Normally when missionaries finish their service, they have an exit interview with the mission president.  One thing President Senior told us is that when we get home, we should go to the temple, do a session, then go to the Celestial room and report our missionary efforts to the Lord.  So that's what I did!  I felt so comfortable and extremely calm as the Spirit washed over me; even just walking onto the temple grounds brought a familiar Spirit back to me.

I remembered sitting with my Trainer, Sister Ng, during a hard time of our service together and just longing to go to the temple.  There was a feeling that accompanied us as we poured out our sincerest desires to the Lord in prayer.  Those are the feelings that I felt once again - the feelings that I missed.  I missed closeness with the Lord and even a longing to be in His presence once again.  The temple is the closest place we can get to His presence, and I wanted to be there more than anything.  Finally, after 18 months of dreaming of going again, I was home.

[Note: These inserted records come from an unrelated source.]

/-! ### Whatever the bus answers -/

/-- Any `n` answers suffice for `f` to end, and its events contain `own`, in order, under all of them. -/
def EndsWithin (n : Nat) (own : List Event) (f : Procedure) : Prop :=
  ∀ as : List Answer, n ≤ as.length →
    ∃ evs left, f as = some (evs, left) ∧ as.length ≤ left.length + n ∧ own.Sublist evs

theorem endsWithin_wait (us : Nat) : EndsWithin 0 [.wait us] (procWait us) :=
  fun as _ => ⟨_, as, rfl, le_rfl, List.Sublist.refl _⟩

/-- SendNibble ends within two answers, failed or not (R80, R81). -/
theorem procSendNibble_ends (c : Config) (n : Nibble) (rs : RegSel) (as : List Answer) (h : 2 ≤ as.length) :
    ∃ evs o left, procSendNibble c n rs as = some (evs, o, left) ∧ as.length ≤ left.length + 2 := by
  match as with
  | .fail _ :: as => exact ⟨_, _, _, rfl, by simp⟩
  | .ok :: .fail _ :: as => exact ⟨_, _, _, rfl, by simp⟩
  | .ok :: .ok :: as => exact ⟨_, _, _, rfl, by simp⟩

theorem endsWithin_nibble (c : Config) (n : Nibble) (rs : RegSel) : EndsWithin 2 [] (procNibble c n rs) := by
  intro as h
  obtain ⟨evs, o, left, heq, hleft⟩ := procSendNibble_ends c n rs as h
  exact ⟨evs, left, by rw [procNibble, heq], hleft, List.nil_sublist _⟩

/-- SendByte ends within four answers under either scope of a failure (R83, R84). -/
theorem endsWithin_byte (c : Config) (v : Byte) (rs : RegSel) : EndsWithin 4 [] (procSendByte c v rs) := by
  intro as h
  obtain ⟨evs, o, left, heq, hleft⟩ := procSendNibble_ends c (highNibble v) rs as (by omega)
  obtain ⟨evs', o', left', heq', hleft'⟩ := procSendNibble_ends c (lowNibble v) rs left (by omega)
  simp only [procSendByte, heq, heq']
  split_ifs <;> exact ⟨_, _, rfl, by omega, List.nil_sublist _⟩

theorem EndsWithin.andThen {m n : Nat} {a b : List Event} {f g : Procedure} (hf : EndsWithin m a f)
    (hg : EndsWithin n b g) : EndsWithin (m + n) (a ++ b) (procThen f g) := by
  intro as h
  obtain ⟨evs, left, heq, hleft, hsub⟩ := hf as (by omega)
  obtain ⟨evs', left', heq', hleft', hsub'⟩ := hg left (by omega)
  exact ⟨evs ++ evs', left', by simp only [procThen, heq, heq'], by omega, hsub.append hsub'⟩

/-- R114 ends within 24 answers, four nibbles and four bytes, and emits every own wait of a step (R111). -/
theorem endsWithin_procInit (c : Config) :
    EndsWithin 24 [.wait c.tPowerOn, .wait c.tForce1, .wait c.tForce2, .wait c.tForce3, .wait c.tSwitch4,
      .wait c.tClear] (procInit c) := by
  have force8 := endsWithin_nibble c 0x3#4 .command
  have switch4 := endsWithin_nibble c 0x2#4 .command
  have send := fun v => endsWithin_byte c v .command
  have clear := (send 0x01#8).andThen (endsWithin_wait c.tClear)
  exact (endsWithin_wait _).andThen <|
    force8.andThen <| (endsWithin_wait _).andThen <|
    force8.andThen <| (endsWithin_wait _).andThen <|
    force8.andThen <| (endsWithin_wait _).andThen <|
    switch4.andThen <| (endsWithin_wait _).andThen <|
    (send _).andThen <| (send _).andThen <| (send _).andThen clear

/-- Settles O20: no answer ends R114 early, so the run of its event list ends with every own wait emitted. -/
theorem initNeverStopsOnFailure : Obligations.InitNeverStopsOnFailure := by
  intro s as rest hs henv hlen hstall
  obtain ⟨evs, left, hproc, -, hwaits⟩ := endsWithin_procInit s.cfg as hlen
  exact ⟨evs, left, exec_init_of_procInit hs henv hstall hproc, hproc, hwaits⟩

end Sys2Proof.Machine
end

section
/-! PROOFS. GOTO (42_cursor_clear.md R120-R123): the address it sends, and that every row from 3 on runs as row 3. -/

namespace Sys2Proof.Machine

/-! ### The address and its instruction -/

/-- SET_DDRAM_ADDR sets bit 7, which no address has (R71). -/
theorem toNat_setAddrCommand (a : DdramAddr) : (setAddrCommand a).toNat = 0x80 + a.toNat := by
  revert a; decide

/-- R122: the exact sum, modulo 128. -/
theorem toNat_ddramAddr (row col : Byte) :
    (ddramAddr row col).toNat = ((rowOffset (clampRow row)).toNat + col.toNat) % 128 := by
  rw [ddramAddr, BitVec.toNat_ofNat]

/-- R121: a row from 3 on selects row 3. -/
theorem clampRow_of_three_le {row : Byte} (h : 3 ≤ row.toNat) : clampRow row = 3 :=
  Fin.ext (Nat.min_eq_right h)

/-- Settles O24: the event list of GOTO is that of its Command byte, whose value is R122's sum, row by row. -/
theorem gotoSendsTheAddress : Obligations.GotoSendsTheAddress := by
  intro row col s env hs henv hstall
  refine ⟨setAddrCommand (ddramAddr row col), ?_, ?_⟩
  · rw [toNat_setAddrCommand, toNat_ddramAddr]
    obtain hr | hr | hr | hr : min row.toNat 3 = 0 ∨ min row.toNat 3 = 1 ∨ min row.toNat 3 = 2 ∨ min row.toNat 3 = 3 := by
      omega
    all_goals
      have hoffset : clampRow row = ⟨min row.toNat 3, by omega⟩ := rfl
      simp only [hoffset, hr]
      rfl
  · have hplay := ((performs_byteSlots s.cfg (setAddrCommand (ddramAddr row col)) .command).play_eq _).trans
      (succeedsWith_byte s.cfg _ .command [])
    exact exec_play (.goto row col) s _ [] env _ hs (by rw [henv, List.append_nil, List.map_replicate]) hstall hplay

/-! ### The same list run under another operation's name -/

/-- The state with operation `j` standing where an operation stands in the sequencer. -/
def State.runAs (j : Instr) (s : State) : State :=
  { s with
    seq := match s.seq with
      | .idle => .idle
      | .running _ k => .running j k }

/-- Two operations that end alike run one list alike, but for the operation the sequencer names (R23). -/
theorem runSlots_runAs {i j : Instr} (hfinish : ∀ s, finish j s = (finish i s).runAs j) (slots : List Slot)
    (k skip : Nat) (s : State) : runSlots j slots k skip s = (runSlots i slots k skip s).runAs j := by
  induction slots generalizing k skip s with
  | nil => exact hfinish s
  | cons sl rest ih =>
    cases skip with
    | succ n => exact ih (k + 1) n s
    | zero =>
      obtain ⟨c, act⟩ := sl
      cases act with
      | write v n =>
        simp only [runSlots]
        split
        · exact ih ..
        · rfl
      | wait us =>
        simp only [runSlots]
        split
        · rfl
        · exact ih ..

/-- The sequencer of a run that has stopped names the operation that was run (R23). -/
theorem begin_seq (i : Instr) (s : State) : (begin i s).seq = .idle ∨ ∃ k, (begin i s).seq = .running i k := by
  obtain ⟨evs, used, env, ini, d, -, -, -, hres⟩ := begin_result i s
  rcases hres with ⟨ht, -⟩ | ⟨j, sl, -, ht, -⟩
  · exact .inl (by rw [ht, finish_seq])
  · exact .inr ⟨0 + j, by rw [ht]⟩

/-- An operation with the same event list has the same byte on offer (R40). -/
theorem busOffer_runAs {i j : Instr} {s : State} (hlist : eventList s.cfg j = eventList s.cfg i)
    (hseq : s.seq = .idle ∨ ∃ k, s.seq = .running i k) : (s.runAs j).busOffer = s.busOffer := by
  rcases hseq with h | ⟨k, h⟩
  · simp only [State.busOffer, State.runAs, h]
  · simp only [State.busOffer, State.runAs, h, hlist]

/-! ### The rows from 3 on -/

/-- The event list of GOTO depends on the row through its clamp only (R121, R122). -/
theorem eventList_goto_of_clampRow {row row' : Byte} (h : clampRow row = clampRow row') (col : Byte) (c : Config) :
    eventList c (.goto row col) = eventList c (.goto row' col) := by
  simp only [eventList, ddramAddr, h]

/-- Rows with one clamp run alike, but for the row the sequencer names (R121). -/
theorem begin_goto_of_clampRow {row row' : Byte} (h : clampRow row = clampRow row') (col : Byte) (s : State) :
    begin (.goto row' col) s = (begin (.goto row col) s).runAs (.goto row' col) := by
  have hstart : started (.goto row' col) s =
      { started (.goto row col) s with seq := .running (.goto row' col) 0 } := rfl
  rw [begin, hstart, runSlots_ignores_seq, ← eventList_goto_of_clampRow h]
  exact runSlots_runAs (fun _ => rfl) ..

/-- Settles O25: both rows run the list of the clamped row 3, or both are rejected. -/
theorem rowsFromThreeAreRowThree : Obligations.RowsFromThreeAreRowThree := by
  refine ⟨fun _ => rfl, ?_⟩
  intro row col s t u hrow ht hu
  have hclamp : clampRow row = clampRow 3#8 := clampRow_of_three_le hrow
  by_cases hs : s.initState = .ready
  · have hbegin : ∀ r, exec (.goto r col) s = .next (begin (.goto r col) s) := fun _ => exec_admitted _ s hs
    rw [hbegin] at ht hu
    cases ht
    cases hu
    rw [begin_goto_of_clampRow hclamp]
    exact ⟨rfl, rfl, rfl, rfl, rfl,
      (busOffer_runAs (eventList_goto_of_clampRow hclamp col _).symm (begin_seq ..)).symm, rfl, rfl⟩
  · have hreject : ∀ r, exec (.goto r col) s = .next (s.reject .badState) := fun _ =>
      congrArg Host.Outcome.next (if_neg hs)
    rw [hreject] at ht hu
    cases ht
    cases hu
    exact ⟨rfl, rfl, rfl, rfl, rfl, rfl, rfl, rfl⟩

end Sys2Proof.Machine
end

section
/-! PROOFS. CLEAR twice (42_cursor_clear.md R126, R127): a run that ended has used exactly the answers that select its
events, so the same answers select them again. -/

namespace Sys2Proof.Machine

/-! ### What a run that ended has used -/

/-- A script watches its next wait, or it does not. -/
theorem noStall_or_stall (env : List Move) : NoStall env ∨ ∃ extra env', env = .stall extra :: env' := by
  unfold NoStall
  split
  · exact .inr ⟨_, _, rfl⟩
  all_goals exact .inl trivial

theorem noStall_answers_append (as : List Answer) {rest : List Move} (h : NoStall rest) :
    NoStall (as.map .answer ++ rest) := by
  cases as with
  | nil => exact h
  | cons a as => trivial

/-- The converse of `runSlots_play`: a run that left the block idle has used answers only, and they select its events
to the end of the list. -/
theorem play_of_runSlots_idle {i : Instr} {slots : List Slot} {k skip : Nat} {s : State} (hbusy : s.busy = true)
    (hidle : (runSlots i slots k skip s).busy = false) :
    ∃ as evs, s.env = as.map .answer ++ (runSlots i slots k skip s).env ∧ play slots skip as = some (evs, []) := by
  induction slots generalizing k skip s with
  | nil => exact ⟨[], [], by simp [runSlots], rfl⟩
  | cons sl slots ih =>
    cases skip with
    | succ n => exact ih hbusy hidle
    | zero =>
      obtain ⟨c, act⟩ := sl
      rw [runSlots_enter] at hidle ⊢
      cases act with
      | write v n =>
        by_cases hans : ∃ a env, s.env = .answer a :: env
        · obtain ⟨a, env, henv⟩ := hans
          rw [runSlots_write_answered i v n slots k _ a env (by simpa using henv)] at hidle ⊢
          obtain ⟨as, evs, has, hplay⟩ := ih (by simpa using hbusy) hidle
          refine ⟨a :: as, .write v a :: evs, ?_, by simp [play, hplay]⟩
          rw [henv, List.map_cons, List.cons_append, ← has, emitWrite_env]
        · rw [runSlots_write_waits i v n slots k _ (by simpa using hans)] at hidle
          simp [hbusy] at hidle
      | wait us =>
        rcases noStall_or_stall (s.enter c).env with hno | ⟨extra, env, henv⟩
        · rw [runSlots_wait_passes i us slots k _ hno] at hidle ⊢
          obtain ⟨as, evs, has, hplay⟩ := ih (by simpa using hbusy) hidle
          exact ⟨as, .wait us :: evs, by simpa using has, by simp [play, hplay]⟩
        · rw [runSlots_wait_watched i us slots k _ extra env henv] at hidle
          simp [hbusy] at hidle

After the session was finished, we were brought into the Celestial room.  I remembered being in the MTC and going to clean the scances in the temple.  I marvelled at the beauty and cleanliness of the room, and thought of how clean and pure we must be to enter into the Lord's presence once again.  I found a chair, sat down, and began to pour out my heart to the Lord.  I reported my mission labors to Him.  The words flowed easier than normal because I felt so close to Him - like He was just sitting next to me.  I felt the calming assurance that He was proud of me and that I just needed to trust Him.  I felt like my mission on this earth was not over, and I was reminded once again that those things, such as temple blessings, relationships, and experiences, were eternal.  They may come to an end in this life, but never would God take those things away from us permanently.  These are things that bring us eternal happiness, and they are part of God's eternal plan to bring us true happiness.

I prayed for purpose and help in still being an instrument in God's hands even if I am not a set-apart missionary.  I finished my prayer, then started people watching.  I thought about how many prayers have been answered in this sacred room,  I saw everyone dressed in white, and I was thankful that God gives us temples to show us what our purpose in life is.  The temple gave me hope.  I saw people praying fervently, smiling with eternal joy, radiating with God's love.

Then it happened,  I saw a familiar face.  A Sister - a Thai sister whose area I never served in, but whom I had met on several occasions.  I saw her enter the room, and I found myself automatically walking towards her.  She saw me and we just hugged.  I couldn't help but to cry.  A heavenly answer from our Heavenly Father.  My love was expanded yet again for a daughter of God.  I couldn't believe how wonderfully brilliant God is and how far-reaching His love for each of us is.  He gave me hope that I still can be used as part of His plan to help His children be happy.  He still cares about me, and He is aware of me in every way.  How does He know??

We don't have to understand His plan to be part of it.
We don't have to know all that He has in store for us to receive it all.
We don't have to worry, fret, or stress about the future, because He's got it under control.
All the greatest things in life never end.

We just have to have hope that He knows what is best for us and will reveal it to us in due time.  :) Find hope in the eternal promises God has given you and always be worthy to qualify for those blessings.  God will make them happen.  Just have hope, there are great things to come!